Tuesday, June 14, 2016

An Energy Lion Stirs In Africa

By David Heberling, Policy Intern

In my last post, I focused on the challenges and progress that renewable energy faces across the globe. This week, I am narrowing my focus to Africa, a region that presents possibilities and challenges in equal measure.

In the past, parts of sub-Saharan Africa were unfortunately notorious for political, social, and economic upheaval and instability. However, renewable energy provides a promising way that these countries can “leapfrog” over the need for long, expensive transmission lines from coal and fossil fuel plants, to distributed renewable sources. A similar “leapfrog” effect has occurred with respect to cell phones.

As cellular technology has increased, cheap mobile phones and wireless internet access have proliferated. Many regions of Africa that have historically lacked constant, reliable access to telephone communications, let alone access to the internet, have increasingly come “online.” This increased access is true even in the more isolated rural sections of the continent. Much of this rise in access is due to advances in technology driving down the prices of the devices themselves, and enabling connectivity with relatively little infrastructure. Instead of laying miles of physical landlines, telecommunications companies need only maintain cell towers.

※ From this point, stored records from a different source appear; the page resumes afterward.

-- ==== Sys2Proof/Laws/Ops.lean ====
section
/-! SUPPORT. For each shared operation, what it can do: when it answers a state, which one, and when it faults. -/

namespace Sys2Proof.Machine

variable {s t : State} {f : Fault}

/-! ## Memory and stack accesses -/

theorem memRead_ok {a : Addr} {v : Byte} :
    memRead s a = .ok v ↔ a.toNat < s.cfg.memSize ∧ v = Memory.read s.mem a.toNat := by
  unfold memRead; split <;> simp_all [eq_comm]

theorem memRead_error {a : Addr} :
    memRead s a = .error f ↔ s.cfg.memSize ≤ a.toNat ∧ f = .memoryBounds a.toNat := by
  unfold memRead; split <;> simp_all [eq_comm]

theorem memRead_of_lt {a : Addr} (h : a.toNat < s.cfg.memSize) : memRead s a = .ok (Memory.read s.mem a.toNat) :=
  if_pos h

theorem memRead_of_ge {a : Addr} (h : s.cfg.memSize ≤ a.toNat) : memRead s a = .error (.memoryBounds a.toNat) :=
  if_neg (by omega)

theorem memWrite_ok {a : Addr} {v : Byte} :
    memWrite s a v = .ok t ↔ a.toNat < s.cfg.memSize ∧ t = s.setMem (Memory.write s.mem a.toNat v) := by
  unfold memWrite; split <;> simp_all [eq_comm]

theorem memWrite_error {a : Addr} {v : Byte} :
    memWrite s a v = .error f ↔ s.cfg.memSize ≤ a.toNat ∧ f = .memoryBounds a.toNat := by
  unfold memWrite; split <;> simp_all [eq_comm]

theorem memWrite_of_lt {a : Addr} {v : Byte} (h : a.toNat < s.cfg.memSize) :
    memWrite s a v = .ok (s.setMem (Memory.write s.mem a.toNat v)) := if_pos h

theorem memWrite_of_ge {a : Addr} {v : Byte} (h : s.cfg.memSize ≤ a.toNat) :
    memWrite s a v = .error (.memoryBounds a.toNat) := if_neg (by omega)

@[simp] theorem slotAddr_toNat (b : Byte) : (slotAddr b).toNat = b.toNat := by
  simp [slotAddr]; omega

theorem push16_ok {v : Addr} :
    push16 v s = .ok t ↔
      (s.sp - 1#8).toNat < s.cfg.memSize ∧ (s.sp - 2#8).toNat < s.cfg.memSize ∧
      t = (s.setMem (Memory.write (Memory.write s.mem (s.sp - 1#8).toNat (highByte v)) (s.sp - 2#8).toNat
        (lowByte v))).setSp (s.sp - 2#8) := by
  simp only [push16, slotAddr_toNat]
  split
  · next h => exact ⟨nofun, fun ⟨h', _⟩ => absurd h' (Nat.not_lt.2 h)⟩
  · split
    · next h => exact ⟨nofun, fun ⟨_, h', _⟩ => absurd h' (Nat.not_lt.2 h)⟩
    · next h1 h2 =>
      exact ⟨fun h => ⟨Nat.not_le.1 h1, Nat.not_le.1 h2, (Except.ok.inj h).symm⟩, fun ⟨_, _, h⟩ => h ▸ rfl⟩

theorem pop16_ok {a : Addr} :
    pop16 s = .ok (a, t) ↔
      s.sp.toNat < s.cfg.memSize ∧ (s.sp + 1#8).toNat < s.cfg.memSize ∧
      a = addrOfBytes (Memory.read s.mem s.sp.toNat) (Memory.read s.mem (s.sp + 1#8).toNat) ∧
      t = s.setSp (s.sp + 2#8) := by
  simp only [pop16, slotAddr_toNat]
  split
  · next h => exact ⟨nofun, fun ⟨h', _⟩ => absurd h' (Nat.not_lt.2 h)⟩
  · split
    · next h => exact ⟨nofun, fun ⟨_, h', _⟩ => absurd h' (Nat.not_lt.2 h)⟩
    · next h1 h2 =>
      refine ⟨fun h => ?_, fun ⟨_, _, ha, ht⟩ => ha ▸ ht ▸ rfl⟩
      obtain ⟨ha, ht⟩ := Prod.mk.inj (Except.ok.inj h)
      exact ⟨Nat.not_le.1 h1, Nat.not_le.1 h2, ha.symm, ht.symm⟩

/-! ## The frame of an instruction -/

/-- An instruction answers a next state exactly when its operation does; that state has the cost added (R60). -/
theorem perform_next {n c : Nat} {op : State → Except Fault State} :
    perform n c op s = .next t ↔ ∃ u, op (s.setPc (s.pc + BitVec.ofNat 16 n)) = .ok u ∧ t = u.addCycles c := by
  unfold perform
  cases op (s.setPc (s.pc + BitVec.ofNat 16 n)) <;> simp [raise, eq_comm]

/-- An instruction faults exactly when its operation does, with the same fault (R243). -/
theorem perform_fault {n c : Nat} {op : State → Except Fault State} :
    perform n c op s = .fault f ↔ op (s.setPc (s.pc + BitVec.ofNat 16 n)) = .error f := by
  unfold perform
  cases op (s.setPc (s.pc + BitVec.ofNat 16 n)) <;> simp [raise, eq_comm]

theorem perform_ne_refused {n c : Nat} {op : State → Except Fault State} {r : Refusal} :
    perform n c op s ≠ .refused r := by
  unfold perform; split <;> simp [raise]

theorem implied_eq (c : Nat) (op : State → Except Fault State) : implied c op s = perform 1 c op s := rfl

theorem immediate_eq (c : Nat) (op : State → Except Fault State) : immediate c op s = perform 2 c op s := rfl

theorem absolute_eq (c : Nat) (op : State → Except Fault State) : absolute c op s = perform 3 c op s := rfl

/-! ## The operations -/

theorem opNothing_ok : opNothing s = .ok t ↔ t = s := by simp [opNothing, eq_comm]

theorem opMove_ok {dst src : Reg} : opMove dst src s = .ok t ↔ t = s.setReg dst (s.getReg src) := by simp [opMove, eq_comm]

theorem opLoadFrom_ok {a : Addr} {dst : Reg} :
    opLoadFrom a dst s = .ok t ↔ a.toNat < s.cfg.memSize ∧ t = s.setReg dst (Memory.read s.mem a.toNat) := by
  unfold opLoadFrom memRead; split <;> split at * <;> simp_all [eq_comm]

theorem opLoad_ok {dst : Reg} :
    opLoad dst s = .ok t ↔ s.hl.toNat < s.cfg.memSize ∧ t = s.setReg dst (Memory.read s.mem s.hl.toNat) := opLoadFrom_ok

theorem opStore_ok {r : Reg} :
    opStore r s = .ok t ↔
      s.hl.toNat < s.cfg.memSize ∧ t = s.setMem (Memory.write s.mem s.hl.toNat (s.getReg r)) := memWrite_ok

theorem opLoadImm_ok {dst : Reg} {v : Byte} : opLoadImm dst v s = .ok t ↔ t = s.setReg dst v := by
  simp [opLoadImm, eq_comm]

theorem opStoreImm_ok {v : Byte} :
    opStoreImm v s = .ok t ↔ s.hl.toNat < s.cfg.memSize ∧ t = s.setMem (Memory.write s.mem s.hl.toNat v) := memWrite_ok

theorem opJump_ok {a : Addr} : opJump a s = .ok t ↔ t = s.setPc a := by simp [opJump, eq_comm]

theorem opJumpIf_ok {g : FlagName} {b : Bool} {a : Addr} :
    opJumpIf g b a s = .ok t ↔ t = if s.getFlag g = b then s.setPc a else s := by
  unfold opJumpIf opJump; split <;> simp [eq_comm]

theorem opCall_ok {a : Addr} : opCall a s = .ok t ↔ ∃ u, push16 s.pc s = .ok u ∧ t = u.setPc a := by
  unfold opCall
  cases push16 s.pc s <;> simp [eq_comm]

theorem opCallIf_ok {g : FlagName} {b : Bool} {a : Addr} :
    opCallIf g b a s = .ok t ↔
      (s.getFlag g = b ∧ ∃ u, push16 s.pc s = .ok u ∧ t = u.setPc a) ∨ (s.getFlag g ≠ b ∧ t = s) := by
  unfold opCallIf
  by_cases h : s.getFlag g = b
  · simp [h, opCall_ok]
  · simp [h, eq_comm]

theorem opReturn_ok : opReturn s = .ok t ↔ ∃ a u, pop16 s = .ok (a, u) ∧ t = u.setPc a := by
  unfold opReturn
  rcases pop16 s with f | ⟨a, u⟩ <;> simp [eq_comm]

theorem opInput_ok {p : Port} :
    opInput p s = .ok t ↔
      (s.ioAddr p).toNat < s.cfg.memSize ∧ t = s.setReg .a (Memory.read s.mem (s.ioAddr p).toNat) := opLoadFrom_ok

theorem opOutput_ok {p : Port} :
    opOutput p s = .ok t ↔
      (s.ioAddr p).toNat < s.cfg.memSize ∧ t = s.setMem (Memory.write s.mem (s.ioAddr p).toNat s.regs.a) := memWrite_ok

theorem opAlu_ok {op : AluOp} {o : Operand} :
    opAlu op o s = .ok t ↔ ∃ v, readOperand o s = .ok v ∧ t = applyAlu op v s := by
  unfold opAlu
  cases readOperand o s <;> simp [eq_comm]

theorem opIncrement_ok {r : Reg} :
    opIncrement r s = .ok t ↔
      t = (s.setReg r (s.getReg r + 1#8)).setFlags (s.flags.setZSP (s.getReg r + 1#8)) := by
  simp [opIncrement, eq_comm]

theorem opDecrement_ok {r : Reg} :
    opDecrement r s = .ok t ↔
      t = (s.setReg r (s.getReg r - 1#8)).setFlags (s.flags.setZSP (s.getReg r - 1#8)) := by
  simp [opDecrement, eq_comm]

theorem opRotate_ok {g : Byte → Bool → Byte × Bool} :
    opRotate g s = .ok t ↔
      t = (s.setReg .a (g s.regs.a s.flags.cf).1).setFlags { s.flags with cf := (g s.regs.a s.flags.cf).2 } := by
  simp [opRotate, eq_comm]

/-! ## What an accumulator operation leaves alone -/

@[simp] theorem applyAlu_pc (op : AluOp) (v : Byte) : (applyAlu op v s).pc = s.pc := by
  unfold applyAlu; split <;> rfl

@[simp] theorem applyAlu_sp (op : AluOp) (v : Byte) : (applyAlu op v s).sp = s.sp := by
  unfold applyAlu; split <;> rfl

@[simp] theorem applyAlu_mem (op : AluOp) (v : Byte) : (applyAlu op v s).mem = s.mem := by
  unfold applyAlu; split <;> rfl

@[simp] theorem applyAlu_cyc (op : AluOp) (v : Byte) : (applyAlu op v s).cyc = s.cyc := by
  unfold applyAlu; split <;> rfl

@[simp] theorem applyAlu_cfg (op : AluOp) (v : Byte) : (applyAlu op v s).cfg = s.cfg := by
  unfold applyAlu; split <;> rfl

theorem applyAlu_getReg (op : AluOp) (v : Byte) {r : Reg} (h : r ≠ .a) :
    (applyAlu op v s).getReg r = s.getReg r := by
  unfold applyAlu; split <;> simp [State.getReg_setReg_of_ne _ h]

/-! ## The step -/

/-- Charging keeps what an outcome is, and in a next state sets the cycle counter alone. -/
theorem charge_next {e : InstructionSpec} {o : Result} :
    charge e s o = .next t ↔ ∃ u, o = .next u ∧ t = { u with cyc := s.cyc + e.cost.value s.cfg } := by
  cases o <;> simp [charge, eq_comm]

theorem charge_fault {e : InstructionSpec} {o : Result} : charge e s o = .fault f ↔ o = .fault f := by
  cases o <;> simp [charge]

/-- A step answers a next state exactly when the instruction it fetches does, with the declared cost charged (R60). -/
theorem step_next :
    step s = .next t ↔
      ∃ e i u, fetch s = .ok (e, i) ∧ exec i s = .next u ∧ t = { u with cyc := s.cyc + e.cost.value s.cfg } := by
  unfold step
  split
  · next e i h => simp [h, charge_next]
  · next g h => simp [h, raise]

/-- A step faults exactly when its fetch does, or the instruction it fetches (R60, R244). -/
theorem step_fault :
    step s = .fault f ↔ fetch s = .error f ∨ ∃ e i, fetch s = .ok (e, i) ∧ exec i s = .fault f := by
  unfold step
  split
  · next e i h => simp [h, charge_fault]
  · next g h => simp [h, raise]

end Sys2Proof.Machine
end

Source: 2015 Africa Progress Report
The mobile phone revolution has dramatically changed the lives of many sub-Saharan countries and has enabled their populations to wholly “leapfrog” an outdated form of technology. This is where the main hope lies for Africa’s adoption of renewable energy. As clean energy entrepreneur Jigar Shah stated, “[e]nergy is starting to look a lot like mobile phones.” This means that the future of energy generation for developing regions, like sub-Saharan Africa, could start to resemble the same “leapfrog” over long, expensive transmission lines from coal and fossil fuel plants, to distributed renewable sources.

The initial reality facing the sub-Saharan region is one of extreme energy poverty. In 2013, Africa’s average electricity consumption was 600 kWh per capita. By contrast, the average consumption of electricity worldwide was 3,064 kWh per capita, while the U.S. averaged a staggering 12,985 kWh per capita. For those Africans who actually have access to the grid, their connection is woefully unreliable and expensive. Those not connected to the grid may spend up to 16% of their income and $10 per kWh using generators. This is nearly 100 times more expensive than the electricity in countries with advanced electricity systems.  Rural populations make up 84% of those without access to electricity and represent both the extreme challenge of conventional transmission strategies in Africa, as well as the hope represented by distributed generation adoption.

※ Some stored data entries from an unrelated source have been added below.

/-- The bytes that a call stores, read where a return reads them: the low slot was written last, the high slot is
another one. -/
theorem read_called (target : Addr) (s : State) :
    Memory.read (called target s).mem (s.sp - 2#8).toNat = lowByte (s.pc + 3#16) ∧
      Memory.read (called target s).mem (s.sp - 1#8).toNat = highByte (s.pc + 3#16) := by
  have other : (s.sp - 1#8).toNat ≠ (s.sp - 2#8).toNat := by
    rw [BitVec.toNat_sub, BitVec.toNat_sub, BitVec.toNat_ofNat, BitVec.toNat_ofNat]
    omega
  rw [called_eq]
  exact ⟨Memory.read_write_self _ _ _,
    (Memory.read_write_of_ne _ other _).trans (Memory.read_write_self _ _ _)⟩

/-- Settles O50. -/
theorem returnUndoesCall : Obligations.ReturnUndoesCall := by
  intro x y target s t h
  obtain ⟨high, low, rfl⟩ := exec_cal_next h
  obtain ⟨lowRead, highRead⟩ := read_called target s
  have next : s.sp - 2#8 + 1#8 = s.sp - 1#8 := by bv_omega
  have top : s.sp - 2#8 + 2#8 = s.sp := by bv_omega
  refine ⟨_, perform_opReturn_next low ?_, ?_, top, rfl, rfl⟩
  · exact (congrArg BitVec.toNat next).trans_lt high
  · calc addrOfBytes (Memory.read (called target s).mem (s.sp - 2#8).toNat)
          (Memory.read (called target s).mem (s.sp - 2#8 + 1#8).toNat)
        = addrOfBytes (lowByte (s.pc + 3#16)) (highByte (s.pc + 3#16)) := by rw [next, lowRead, highRead]
      _ = s.pc + 3#16 := addrOfBytes_lowByte_highByte _

/-! ## Halt and ports (R185 to R187) -/

/-- Settles O51. -/
theorem haltAdvances : Obligations.HaltAdvances := by
  refine ⟨fun x => ?_, rfl, fun x s => ⟨exec_of_mnemonic_hlt rfl s, exec_of_mnemonic_hlt rfl s⟩⟩
  have byte : 0b0000000#7 ++ x = x.setWidth 8 := by
    revert x
    decide
  rw [← byte]
  exact decode_of_implied (decodeOpcode_hlt x) []

/-- Settles O52. -/
theorem inputReadsPort : Obligations.InputReadsPort := by
  intro port s
  refine ⟨fun input => ?_, fun inside => ?_, fun outside => ?_⟩
  · rw [← port_opcode]
    exact decodeEncodeRoundTrip (.inp port) [] (decide_eq_true input)
  · exact perform_next.2 ⟨_, opInput_ok.2 ⟨inside, rfl⟩, rfl⟩
  · exact perform_fault.2 (opLoadFrom_error.2 ⟨outside, rfl⟩)

/-- The three rows of `OUT` have one shape of encoding and one meaning. -/
theorem output_rows {port : Port} {i : Instr} (h : i ∈ [Instr.out8 port, .out16 port, .out24 port]) :
    encode i = [0b01#2 ++ port ++ 0b1#1] ∧ ∀ s, exec i s = perform 1 6 (opOutput port) s := by
  simp only [List.mem_cons, List.not_mem_nil, or_false] at h
  rcases h with rfl | rfl | rfl <;> exact ⟨rfl, fun _ => rfl⟩

/-- Settles O53. -/
theorem outputWritesPort : Obligations.OutputWritesPort := by
  intro port s i hi
  obtain ⟨bytes, exec_i⟩ := output_rows hi
  rw [exec_i, ← port_opcode, ← bytes]
  refine ⟨fun wf => ?_, fun inside => ?_, fun outside => ?_⟩
  · have roundTrip := decodeEncodeRoundTrip i [] wf
    rwa [List.append_nil] at roundTrip
  · exact perform_next.2 ⟨_, opOutput_ok.2 ⟨inside, rfl⟩, rfl⟩
  · exact perform_fault.2 (memWrite_error.2 ⟨outside, rfl⟩)

end Sys2Proof.Machine
end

Committing to the adoption of renewables would benefit sub-Saharan countries. Overall, a mass adoption of renewable energy could reduce healthcare costs, increase job growth, and could lead to much needed political stability. This opportunity has not gone unrecognized. African leaders, spurred on by the progress and commitment of the Paris Agreement, have formed the African Renewable Energy Initiative (AREI). AREI aims to hit ambitious renewable goals by 2030. For example, South Africa aims to provide 56% of energy production via utility-scale solar, Kenya 28%, and Mozambique 34%. Stanford University’s Solution’s Project claims that by 2050 South Africa, and 139 other countries world-wide, could have 100% renewable generation.

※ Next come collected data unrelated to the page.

-- ==== Sys2Proof/Machine/Ops.lean ====
section
/-! DEFINITION. The named operations every block uses: rounding and matching of weights, serial arithmetic,
durations and timers, the tables' records, the station-state tests, and the handing of events to the health unit. -/

namespace Sys2Proof.Machine

/-! ### Weights -/

/-- "Rounded": to the nearest whole number, halves towards the larger number, also for negative values (R1). -/
def rounded (x : Int) (d : Nat) : Int := (2 * x + d) / (2 * d)

/-- `x` is within the tolerance of `y`: they differ by no more than it (R27, R14, R16, R20). -/
def within (tolerance : Nat) (x y : Int) : Bool := decide ((x - y).natAbs ≤ tolerance)

/-- The smallest `m` of 1 or more for which `x` is within the tolerance of `m × u` (R28, R29, R33, R34), when there
is one: the smallest multiple of `u` not below `x − tolerance`, if it is near enough. -/
def leastMultiple (x : Int) (u tolerance : Nat) : Option Nat :=
  let m := max 1 (-((tolerance - x) / (u : Int))).toNat
  if within tolerance x (m * u) then some m else none

/-- The same, with `m` at most `limit`. -/
def leastMultipleUpTo (x : Int) (u tolerance limit : Nat) : Option Nat :=
  match leastMultiple x u tolerance with
  | some m => if m ≤ limit then some m else none
  | none => none

/-! ### Serial arithmetic (R2) -/

/-- `b` is newer than `a`: (b − a) mod 2^n lies in 1 to 2^(n−1) − 1 (R2). -/
def newer {n : Nat} (b a : BitVec n) : Bool := decide (1 ≤ (b - a).toNat) && decide ((b - a).toNat < 2 ^ (n - 1))

/-! ### Times -/

/-- A duration in milliseconds. -/
def ms (n : Nat) : Time := n * 1000

/-- A duration in seconds. -/
def seconds (n : Nat) : Time := ms (n * 1000)

/-- A duration in minutes. -/
def minutes (n : Nat) : Time := seconds (n * 60)

/-- A timer that is running and whose expiry is not in the future: the expiry, else none (log 2). -/
def expired (now : Time) (timer : Option Time) : Option Time :=
  match timer with
  | some e => if e ≤ now then some e else none
  | none => none

/-! ### Tables numbered from 1 -/

/-- The `n`-th record of a table, counted from 1. -/
def nth1 {α : Type} (l : List α) : Nat → Option α
  | 0 => none
  | k + 1 => l[k]?

/-- A table with its `n`-th record changed, counted from 1. -/
def mod1 {α : Type} (l : List α) (n : Nat) (f : α → α) : List α :=
  match n with
  | 0 => l
  | k + 1 => l.modify k f

/-- The record of bay `n` (1 to 16). -/
def State.bay? (s : State) (n : Nat) : Option Bay := nth1 s.bays n

/-- The state with bay `n`'s record changed. -/
def State.modBay (s : State) (n : Nat) (f : Bay → Bay) : State := { s with bays := mod1 s.bays n f }

/-- The entry of station number `n` (1 to 30) in the peer table (R73). -/
def State.peer? (s : State) (n : Nat) : Option Peer := nth1 s.peers n

/-- The state with the peer entry of `n` changed. -/
def State.modPeer (s : State) (n : Nat) (f : Peer → Peer) : State := { s with peers := mod1 s.peers n f }

/-- The article record and alert record of article `a`, if the station holds it (R67, R89). -/
def State.slot? (s : State) (a : Nat) : Option Slot := s.slots.find? fun sl => sl.art.number == a

/-- The state with the records of article `a` changed. -/
def State.modSlot (s : State) (a : Nat) (f : Slot → Slot) : State :=
  { s with slots := s.slots.map fun sl => if sl.art.number == a then f sl else sl }

/-- The state with the article record of `a` changed. -/
def State.modArticle (s : State) (a : Nat) (f : Article → Article) : State :=
  s.modSlot a fun sl => { sl with art := f sl.art }

/-- The state with the alert record of `a` changed. -/
def State.modAlert (s : State) (a : Nat) (f : Alert → Alert) : State :=
  s.modSlot a fun sl => { sl with alert := f sl.alert }

/-- The unit weight of an article, held in the article record alone (R5, R169). -/
def State.unitWeight (s : State) (a : Nat) : Nat :=
  match s.slot? a with
  | some sl => sl.art.unitWeight
  | none => 0

/-- The aggregate of an article (R71). -/
def State.aggregate (s : State) (a : Nat) : Nat :=
  match s.slot? a with
  | some sl => sl.art.aggregate
  | none => 0

/-- The own station number (R134). -/
def State.ownNumber (s : State) : Nat := s.stc.number

/-- The blocks take samples and frames: JOINING, RUNNING or ISOLATED (R3, R47). -/
def State.listening (s : State) : Bool :=
  match s.stc.state with
  | .joining | .running | .isolated => true
  | .strap | .loading | .halted => false

/-- The station may send: JOINING or RUNNING (R52, R58). -/
def State.speaking (s : State) : Bool :=
  match s.stc.state with
  | .joining | .running => true
  | .strap | .loading | .isolated | .halted => false

/-- Station number `n` is a sharing peer: not the own number, and in the holder list of some article (R73). -/
def State.sharingPeer (s : State) (n : Nat) : Bool :=
  n != s.ownNumber && s.slots.any fun sl => sl.art.holders.contains n

/-- The time that has passed since the command before this one is added to the timebase (log 2). -/
def State.elapse (s : State) (dt : Time) : State := { s with now := s.now + dt }

/-! ### The health unit (R183 to R188) -/

/-- The classes of the fault codes (R183). -/
inductive Severity where
  | note | degrade | severe
  deriving DecidableEq, Repr

/-- The class of a code (R183). -/
def FaultCode.severity : FaultCode → Severity
  | .rxForm | .rxCrc | .txCollision | .unresolved | .claimYield | .acceptStale => .note
  | .txAbandon | .queueDrop | .tallyGap | .holderStale | .unlistedHolder | .missingEntry | .shiftDrop | .pairEvict
  | .strayMerge | .bayUnsteady => .degrade
  | .bayFault | .bayOverload | .isolation | .disputed => .severe

/-- The counter of a code, where it has one (R183). -/
def FaultCode.counter : FaultCode → Option Counter
  | .rxForm => some .rxForm
  | .rxCrc => some .rxCrc
  | .txCollision => some .txCollision
  | .unresolved => some .unresolved
  | .claimYield => some .claimYield
  | .acceptStale => some .acceptStale
  | .txAbandon => some .txAbandon
  | .queueDrop => some .queueDrop
  | .tallyGap => some .tallyGap
  | .holderStale => some .holderStale
  | .shiftDrop => some .shiftDrop
  | .pairEvict => some .pairEvict
  | .strayMerge => some .strayMerge
  | .unlistedHolder | .missingEntry | .bayUnsteady | .bayFault | .bayOverload | .isolation | .disputed => none

/-- The place of a counter in the order of R186, from 0. -/
def Counter.index : Counter → Nat
  | .rxCrc => 0
  | .rxForm => 1
  | .txCollision => 2
  | .txAbandon => 3
  | .queueDrop => 4
  | .tallyGap => 5
  | .querySent => 6
  | .holderStale => 7
  | .shiftDrop => 8
  | .pairMatch => 9
  | .pairEvict => 10
  | .acceptStale => 11
  | .claimYield => 12
  | .takeover => 13
  | .unresolved => 14
  | .strayMerge => 15

/-- A counter rises by an amount and stops at 255 (R186). -/
def Health.rise (h : Health) (c : Counter) (amount : Nat) : Health :=
  { h with counters := h.counters.modify c.index fun v => min 255 (v + amount) }

/-- An event reaches the capture record of its class: an empty record takes it, a full one counts it (R188). -/
def captured (record : Option Capture) (code : FaultCode) (subject article : Nat) (now : Time) : Option Capture :=
  match record with
  | none => some { code := code, subject := subject, article := article, time := now, further := 0 }
  | some c => some { c with further := min 255 (c.further + 1) }

/-- The health unit takes an event with its amount: the counter of the code, where it has one, and the capture
record of the class (R183, R186, R188). Subject and article 0 stand for absent (R185). -/
def Health.take (h : Health) (code : FaultCode) (subject article amount : Nat) (now : Time) : Health :=
  let h1 := match code.counter with
    | some c => h.rise c amount
    | none => h
  match code.severity with
  | .note => h1
  | .degrade => { h1 with degrade := captured h1.degrade code subject article now }
  | .severe => { h1 with severe := captured h1.severe code subject article now }

/-- A block raises a fault event with an amount (R182). -/
def State.raiseN (s : State) (code : FaultCode) (subject article amount : Nat) : State :=
  { s with hlu := s.hlu.take code subject article amount s.now }

/-- A block raises a fault event of amount 1 (R182, R186). -/
def State.raise (s : State) (code : FaultCode) (subject article : Nat) : State := s.raiseN code subject article 1

/-- A block raises a count: its counter rises by 1 and no capture record is reached (R184). -/
def State.count (s : State) (c : Counter) : State := { s with hlu := s.hlu.rise c 1 }

end Sys2Proof.Machine
end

These ambitious plans will require both financial investment and creative deployment strategies with a mixture of centralized and distributed generation. Already, international partnerships are reaching out to make this cooperation a reality. United States Agency for International Development (USAID), Dutch bank FMO, and Power Africa have committed $5 million to begin the development of mid-sized renewable projects through Climate Investor One (CIO). By investing in projects ranging from 25 MW to 75 MW, CIO aims to achieve a total of 30,000 MW of generation and connect 60 million houses and business by 2030.

While those projects aim at expanding current grid penetration, the nature of renewable technology has allowed distributive generation to advance more cost-effectively where grid access is problematic. Building upon the experiences and expertise of domestic solar success stories, Off-Grid Electric has raised $25 million from investors to continue to develop their micro-solar leasing program in Africa. Off-Grid provides consumers with cheaper, reliable electricity without the expense of connecting to the larger grid infrastructure. Additionally, Off-Grid has proven to be particularly innovative by incorporating a mobile payment platform to double-down on the leapfrog effect and enable remote customers to pay for their electricity from their phones.

Continued investment and development of renewable energy sources in Africa could change the lives of millions of Africans living in poverty. When millions who currently go without electricity are able to receive a greater share in the electrical wealth  the rest of the world  experiences, the possibilities for exponential growth and development are likely to be life-changing.